I know that we cannot keep the petition open, and we have agreed to deal with it as we have discussed. I know that the Government is trying to do something about the situation. I am simply suggesting that we seek the petitioner’s view and feed it in to the Government—that is important when something is being piloted—rather than keeping the petition open.

Nanette Milne

I agree with Rhoda Grant. I first heard about the on-going situation with CHAS at the cross-party group on muscular dystrophy, which was attended by people from Action Duchenne. People with Duchenne muscular dystrophy are now surviving into adulthood, and it is exactly right to highlight—as Rhoda Grant has—that such people may need respite care.

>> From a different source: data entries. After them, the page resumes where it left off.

/-- On a module whose tile has lock: where a Finish engine may take a notice, the layer's rule gives a result whatever value the spec leaves open in it,
and the journal has room, FINISH_UPDATE keeps the old and the new master and state of the update in progress and writes nothing in HBM outside the
journal's place of its record; FINISH_UPDATE_WRITTEN of such an update, its master and state apart in HBM on no fenced stack, stores both, changes no
other byte of HBM, adds the layer's change to DF and leaves the engine without an update. REFRESH_COPIES of an enabled block begins a rewrite, of a
disabled one sets WORK_REFUSED; its completion ends the rewrite, the copies of a tile's one layer then standing as its master gives them. Derived from
R385, R387, R388, R399, R401, R402, R415, R642. -/
def Obligations.FinishUpdates : Prop :=
  ∀ (t : TileId) (s : State),
    (∀ (k : Fin 4) (stage : Fin 16) tr g ring ring' e d x, FinishReady s t k stage tr g ring ring' e d x → (∀ v, (d.update { x with free := v }).ok = true) →
      let len := 32 + alignUp (x.master ++ x.state).length 32
      let f := s.fin t
      f.pos + len ≤ f.size → f.used + len ≤ f.size →
      ∃ u j v, exec (.finishUpdate t k stage) s = .next u ∧ (u.fin t).job = some j ∧ j.recorded = true ∧ j.oldMaster = x.master ∧ j.oldState = x.state ∧
        j.newMaster = (d.update { x with free := v }).master ∧ j.newState = (d.update { x with free := v }).state ∧ u.tsram = s.tsram ∧
        ∀ a, a < f.base + f.pos ∨ f.base + f.pos + len ≤ a → Mem.get u.mem a = Mem.get s.mem a) ∧
    (s.up (.tile t) = true →
      (∀ j, (s.fin t).job = some j → j.recorded = true →
        let d := LDesc.ofBytes j.desc
        d.state + j.newState.length ≤ d.master ∨ d.master + j.newMaster.length ≤ d.state →
        (s.stacksAt d.state j.newState.length).any s.stackFenced = false → (s.stacksAt d.master j.newMaster.length).any s.stackFenced = false →
        ∃ u, exec (.finishUpdateWritten t) s = .next u ∧ (u.fin t).job = none ∧
          (u.fin t).df = (s.fin t).df + layerTerm d.layerId (j.newMaster ++ j.newState) - layerTerm d.layerId (j.oldMaster ++ j.oldState) ∧
          u.hbmRead d.master j.newMaster.length = j.newMaster ∧ u.hbmRead d.state j.newState.length = j.newState ∧
          ∀ a, (a < d.state ∨ d.state + j.newState.length ≤ a) → (a < d.master ∨ d.master + j.newMaster.length ≤ a) →
            Mem.get u.mem a = Mem.get s.mem a) ∧
      ((s.fin t).refreshing = true → ∃ u, exec (.refreshCopiesDone t) s = .next u ∧ u.mem = s.mem ∧ (u.fin t).refreshing = false ∧
        u.rb (.fin t) R.FIN_FIN_CTL 0 = false ∧
        ∀ n d m, s.layersOf t = [(n, d)] → s.unitRead d.master d.masterLen = .ok m → u.tsram = (s.writeCopies d m).1.tsram)) ∧
    (s.pwr.on = true →
      (s.enabled (.fin t) = true → ∃ u, exec (.refreshCopies t) s = .next u ∧ (u.fin t).refreshing = true ∧ u.rb (.fin t) R.FIN_FIN_CTL 0 = true) ∧
      (s.enabled (.fin t) = false → ∃ u, exec (.refreshCopies t) s = .next u ∧ u.fins = s.fins ∧ u.sticky (.fin t) E.WORK_REFUSED))

/-- Where a send stage may serve its next entry: a KIND 1 entry that has a ring entry to take, before the step's records are merged, with legal records of
keys and ORDs not met before, adds them to the step's contribution records; a KIND 2 entry with a readable partial, consistent with what its layer
holds and not met before, adds it to the layer; a KIND 3 entry with a readable list, consistent with its group, adds a list to it. On a module whose
mesh has lock, with a step open in the chain unit, its gathers done and LAST sent by every tile that must, LOCAL_MERGE merges the records and counts
one key per sum. HBM below HBM_TOP is unchanged by the sends. Derived from R421, R422, R424, R427, R438, R446. -/
def Obligations.ChainSends : Prop :=
  ∀ (s : State) (t : TileId) (k : Fin 4) (stage : Fin 16) (tr : Train) (g : StageRun) (e : SendEnt),
    (ChainReady s 2 t k stage tr g → s.sends g e →
      (e.kind = 1 → s.chain.merged = false → ∀ (r r' : RingRun) (i : Nat) (rs : List (CRec × List Byte)), tr.rings[nth 0xFF g.desc.inRings e.inSlot]? = some r →
        e.count = 0 ∨ (g.carry.map (fun c => c.pos)).getD 0 < e.count → r.take stage.val = some (i, r') →
        s.tsramBad t.val (r.entryOff i) r.desc.entryBytes = false →
        s.parseRecs e.bf16 (r.desc.entryBytes / 16) (s.tsramView t.val (r.entryOff i) r.desc.entryBytes) = some rs →
        (rs.map (fun x => (x.1.key, x.1.ord))).Nodup → (∀ x ∈ rs, ∀ y ∈ s.chain.recs, (y.key, y.ord) ≠ (x.1.key, x.1.ord)) →
        ∃ u, exec (.chainSendSparse t k stage) s = .next u ∧ u.chain.recs = s.chain.recs ++ rs.map (fun x => x.1) ∧ u.mem = s.mem) ∧
      (e.kind = 2 → let x := s.chain.block false e.no
        let part := e.count / 65536
        let nparts := e.count % 65536
        part < nparts → 0 < e.aux → e.aux ≤ 2 ^ 28 → (x.parts = [] → (s.chain.blocks.filter (fun y => !y.topk && !y.parts.isEmpty)).length < 1024) →
        (x.parts ≠ [] → x.nparts = nparts ∧ x.size = e.aux) → (∀ p ∈ x.parts, p.1 ≠ part) → ∀ b, s.unitRead e.addr (4 * e.aux) = .ok b →
        ∃ u, exec (.chainSendDense t k stage) s = .next u ∧ (part, b) ∈ (u.chain.block false e.no).parts ∧ u.mem = s.mem) ∧
      (e.kind = 3 → let x := s.chain.block true e.no
        0 < e.k → e.k ≤ 64 → e.count = 0 → x.own = none → x.scopeBad e.scope = false → (x.parts ≠ [] → x.size = e.k ∧ x.scope = e.scope) → ∀ b, s.unitRead e.addr 512 = .ok b →
        ∃ u, exec (.chainSendTopk t k stage) s = .next u ∧ (u.chain.block true e.no).parts.length = x.parts.length + 1 ∧ u.mem = s.mem)) ∧
    (∀ n, s.up .mesh = true → s.chain.step = some n → s.openNow = some n → s.chainStatus = none → s.gathersDone n = true → s.chain.merged = false →
      (∀ t ∈ s.chain.need, t ∈ s.chain.last) →
      ∃ u, exec .localMerge s = .next u ∧ u.chain.merged = true ∧
        (s.rb .router R.SH_CTRL 9 = false → u.rd .router R.ROUTER_CHAIN_KEYS =
          min (s.rd .router R.ROUTER_CHAIN_KEYS + (localSums (s.chain.recs.foldl (fun l r => insertCRec r l) []) []).length) (2 ^ 64 - 1)))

Ultimately, they may need palliative care too, but respite was quite a significant element of what was discussed with Action Duchenne at the cross-party group. If I remember rightly, the petition arose from one of those people.

The Convener

The petition has come to us and we have progressed it. We have communicated with the petitioner and let them know what we are doing. I am focusing on how we have dealt with the petition, and I am struggling to see what more we can do.

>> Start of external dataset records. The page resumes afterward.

/-- What fresh leaves as it is. -/
@[simp] theorem State.fresh_keeps (s : State) :
    (s.fresh.2).pending = s.pending ∧ (s.fresh.2).regs = s.regs ∧ (s.fresh.2).latches = s.latches ∧ (s.fresh.2).lastResp = s.lastResp ∧
    (s.fresh.2).tables = s.tables ∧ (s.fresh.2).mem = s.mem ∧ (s.fresh.2).memErr = s.memErr ∧ (s.fresh.2).tsram = s.tsram ∧
    (s.fresh.2).tsramUe = s.tsramUe ∧ (s.fresh.2).cores = s.cores ∧ (s.fresh.2).coxes = s.coxes ∧
    (s.fresh.2).featherOpen = s.featherOpen ∧ (s.fresh.2).featherHist = s.featherHist ∧ (s.fresh.2).seeds = s.seeds ∧
    (s.fresh.2).reports = s.reports ∧ (s.fresh.2).fabTime = s.fabTime ∧ (s.fresh.2).steps = s.steps ∧ (s.fresh.2).ump = s.ump ∧
    (s.fresh.2).flt = s.flt ∧ (s.fresh.2).earlyFail = s.earlyFail ∧ (s.fresh.2).loanReqs = s.loanReqs ∧
    (s.fresh.2).nextTag = s.nextTag ∧ (s.fresh.2).rings = s.rings ∧ (s.fresh.2).irqs = s.irqs ∧ (s.fresh.2).linkDown = s.linkDown ∧
    (s.fresh.2).d2d = s.d2d ∧ (s.fresh.2).lastDevice = s.lastDevice ∧ (s.fresh.2).lastRead = s.lastRead ∧
    (s.fresh.2).inject = s.inject ∧ (s.fresh.2).catches = s.catches ∧ (s.fresh.2).tdescs = s.tdescs ∧ (s.fresh.2).hrd = s.hrd ∧
    (s.fresh.2).remoteReads = s.remoteReads ∧ (s.fresh.2).children = s.children ∧ (s.fresh.2).bars = s.bars ∧
    (s.fresh.2).arrived = s.arrived ∧ (s.fresh.2).fins = s.fins ∧ (s.fresh.2).chain = s.chain ∧ (s.fresh.2).ports = s.ports ∧
    (s.fresh.2).syncRun = s.syncRun ∧ (s.fresh.2).tsyncEdges = s.tsyncEdges ∧ (s.fresh.2).pwr = s.pwr ∧ (s.fresh.2).start = s.start ∧
    (s.fresh.2).tap = s.tap ∧ (s.fresh.2).mgmt = s.mgmt ∧ (s.fresh.2).fabSize = s.fabSize ∧ (s.fresh.2).remotes = s.remotes :=
  ⟨rfl, rfl, rfl, rfl, rfl, rfl, rfl, rfl, rfl, rfl, rfl, rfl, rfl, rfl, rfl, rfl, rfl, rfl, rfl, rfl, rfl, rfl, rfl, rfl, rfl, rfl, rfl, rfl, rfl, rfl, rfl, rfl, rfl, rfl, rfl, rfl, rfl, rfl, rfl, rfl, rfl, rfl, rfl, rfl, rfl, rfl, rfl⟩

/-- What hbmWrite leaves as it is. -/
@[simp] theorem State.hbmWrite_keeps (s : State) (a : Nat) (bs : List Byte) :
    (s.hbmWrite a bs).pending = s.pending ∧ (s.hbmWrite a bs).freeCtr = s.freeCtr ∧ (s.hbmWrite a bs).regs = s.regs ∧
    (s.hbmWrite a bs).latches = s.latches ∧ (s.hbmWrite a bs).lastResp = s.lastResp ∧ (s.hbmWrite a bs).tables = s.tables ∧
    (s.hbmWrite a bs).tsram = s.tsram ∧ (s.hbmWrite a bs).tsramUe = s.tsramUe ∧ (s.hbmWrite a bs).cores = s.cores ∧
    (s.hbmWrite a bs).coxes = s.coxes ∧ (s.hbmWrite a bs).featherOpen = s.featherOpen ∧ (s.hbmWrite a bs).featherHist = s.featherHist ∧
    (s.hbmWrite a bs).seeds = s.seeds ∧ (s.hbmWrite a bs).reports = s.reports ∧ (s.hbmWrite a bs).fabTime = s.fabTime ∧
    (s.hbmWrite a bs).steps = s.steps ∧ (s.hbmWrite a bs).ump = s.ump ∧ (s.hbmWrite a bs).flt = s.flt ∧
    (s.hbmWrite a bs).earlyFail = s.earlyFail ∧ (s.hbmWrite a bs).loanReqs = s.loanReqs ∧ (s.hbmWrite a bs).nextTag = s.nextTag ∧
    (s.hbmWrite a bs).rings = s.rings ∧ (s.hbmWrite a bs).irqs = s.irqs ∧ (s.hbmWrite a bs).linkDown = s.linkDown ∧
    (s.hbmWrite a bs).d2d = s.d2d ∧ (s.hbmWrite a bs).lastDevice = s.lastDevice ∧ (s.hbmWrite a bs).lastRead = s.lastRead ∧
    (s.hbmWrite a bs).inject = s.inject ∧ (s.hbmWrite a bs).catches = s.catches ∧ (s.hbmWrite a bs).tdescs = s.tdescs ∧
    (s.hbmWrite a bs).hrd = s.hrd ∧ (s.hbmWrite a bs).remoteReads = s.remoteReads ∧ (s.hbmWrite a bs).children = s.children ∧
    (s.hbmWrite a bs).bars = s.bars ∧ (s.hbmWrite a bs).arrived = s.arrived ∧ (s.hbmWrite a bs).fins = s.fins ∧
    (s.hbmWrite a bs).chain = s.chain ∧ (s.hbmWrite a bs).ports = s.ports ∧ (s.hbmWrite a bs).syncRun = s.syncRun ∧
    (s.hbmWrite a bs).tsyncEdges = s.tsyncEdges ∧ (s.hbmWrite a bs).pwr = s.pwr ∧ (s.hbmWrite a bs).start = s.start ∧
    (s.hbmWrite a bs).tap = s.tap ∧ (s.hbmWrite a bs).mgmt = s.mgmt ∧
    (s.hbmWrite a bs).fabSize = s.fabSize ∧ (s.hbmWrite a bs).remotes = s.remotes :=
  ⟨rfl, rfl, rfl, rfl, rfl, rfl, rfl, rfl, rfl, rfl, rfl, rfl, rfl, rfl, rfl, rfl, rfl, rfl, rfl, rfl, rfl, rfl, rfl, rfl, rfl, rfl, rfl, rfl, rfl, rfl, rfl, rfl, rfl, rfl, rfl, rfl, rfl, rfl, rfl, rfl, rfl, rfl, rfl, rfl, rfl, rfl⟩

/-- What tsramWrite leaves as it is. -/
@[simp] theorem State.tsramWrite_keeps (s : State) (tile off : Nat) (bs : List Byte) :
    (s.tsramWrite tile off bs).pending = s.pending ∧ (s.tsramWrite tile off bs).freeCtr = s.freeCtr ∧
    (s.tsramWrite tile off bs).regs = s.regs ∧ (s.tsramWrite tile off bs).latches = s.latches ∧
    (s.tsramWrite tile off bs).lastResp = s.lastResp ∧ (s.tsramWrite tile off bs).tables = s.tables ∧
    (s.tsramWrite tile off bs).mem = s.mem ∧ (s.tsramWrite tile off bs).memErr = s.memErr ∧ (s.tsramWrite tile off bs).cores = s.cores ∧
    (s.tsramWrite tile off bs).coxes = s.coxes ∧ (s.tsramWrite tile off bs).featherOpen = s.featherOpen ∧
    (s.tsramWrite tile off bs).featherHist = s.featherHist ∧ (s.tsramWrite tile off bs).seeds = s.seeds ∧
    (s.tsramWrite tile off bs).reports = s.reports ∧ (s.tsramWrite tile off bs).fabTime = s.fabTime ∧
    (s.tsramWrite tile off bs).steps = s.steps ∧ (s.tsramWrite tile off bs).ump = s.ump ∧ (s.tsramWrite tile off bs).flt = s.flt ∧
    (s.tsramWrite tile off bs).earlyFail = s.earlyFail ∧ (s.tsramWrite tile off bs).loanReqs = s.loanReqs ∧
    (s.tsramWrite tile off bs).nextTag = s.nextTag ∧ (s.tsramWrite tile off bs).rings = s.rings ∧
    (s.tsramWrite tile off bs).irqs = s.irqs ∧ (s.tsramWrite tile off bs).linkDown = s.linkDown ∧
    (s.tsramWrite tile off bs).d2d = s.d2d ∧ (s.tsramWrite tile off bs).lastDevice = s.lastDevice ∧
    (s.tsramWrite tile off bs).lastRead = s.lastRead ∧ (s.tsramWrite tile off bs).inject = s.inject ∧
    (s.tsramWrite tile off bs).catches = s.catches ∧ (s.tsramWrite tile off bs).tdescs = s.tdescs ∧
    (s.tsramWrite tile off bs).hrd = s.hrd ∧ (s.tsramWrite tile off bs).remoteReads = s.remoteReads ∧
    (s.tsramWrite tile off bs).children = s.children ∧ (s.tsramWrite tile off bs).bars = s.bars ∧
    (s.tsramWrite tile off bs).arrived = s.arrived ∧ (s.tsramWrite tile off bs).fins = s.fins ∧
    (s.tsramWrite tile off bs).chain = s.chain ∧ (s.tsramWrite tile off bs).ports = s.ports ∧
    (s.tsramWrite tile off bs).syncRun = s.syncRun ∧ (s.tsramWrite tile off bs).tsyncEdges = s.tsyncEdges ∧
    (s.tsramWrite tile off bs).pwr = s.pwr ∧ (s.tsramWrite tile off bs).start = s.start ∧ (s.tsramWrite tile off bs).tap = s.tap ∧
    (s.tsramWrite tile off bs).mgmt = s.mgmt ∧ (s.tsramWrite tile off bs).fabSize = s.fabSize ∧ (s.tsramWrite tile off bs).remotes = s.remotes :=
  ⟨rfl, rfl, rfl, rfl, rfl, rfl, rfl, rfl, rfl, rfl, rfl, rfl, rfl, rfl, rfl, rfl, rfl, rfl, rfl, rfl, rfl, rfl, rfl, rfl, rfl, rfl, rfl, rfl, rfl, rfl, rfl, rfl, rfl, rfl, rfl, rfl, rfl, rfl, rfl, rfl, rfl, rfl, rfl, rfl, rfl, rfl⟩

One of the recommendations in the committee’s report states:

“The Committee welcomes the joint work that the Scottish Government and CHAS are currently undertaking to look at how respite services for young adults can be improved and increased.”

CHAS commented on the importance of respite in its report. The petitioners’ concerns have been addressed by the committee in its report and recommendations, and in its evidence taking. I do not know what more we can do. We have had a response from the cabinet secretary and there is work going on, with pilots taking place. The issue is under consideration, and people can make representations to the Government on the matter.

Mike MacKenzie

I agree absolutely with what you are saying, convener, and I was greatly reassured by what the cabinet secretary said. I wonder whether it would help, given that we will discuss our legacy paper later in the meeting, to agree to let the petitioner know that the committee is looking forward to the outcome of the work that is taking place on the issue in general, including respite. We can ask our successor committee to revisit or monitor the issue at an appropriate point in the future. That may reassure Rhoda Grant and Nanette Milne, and the petitioner.

The committee has done a good job on this.

Nanette Milne

We should close the petition. There is no point in keeping it open, because we have done everything that was asked of us. I quite like Mike MacKenzie’s suggestion that we put a small paragraph on the matter in our legacy paper.

Agreed.

Does that help?

Yes. If the petitioner wants to submit comments to the Scottish Government, they can do so.

The Convener

Or to the committee.

As was agreed at our previous meeting, we now move into private session.

10:23 Meeting continued in private until 11:23.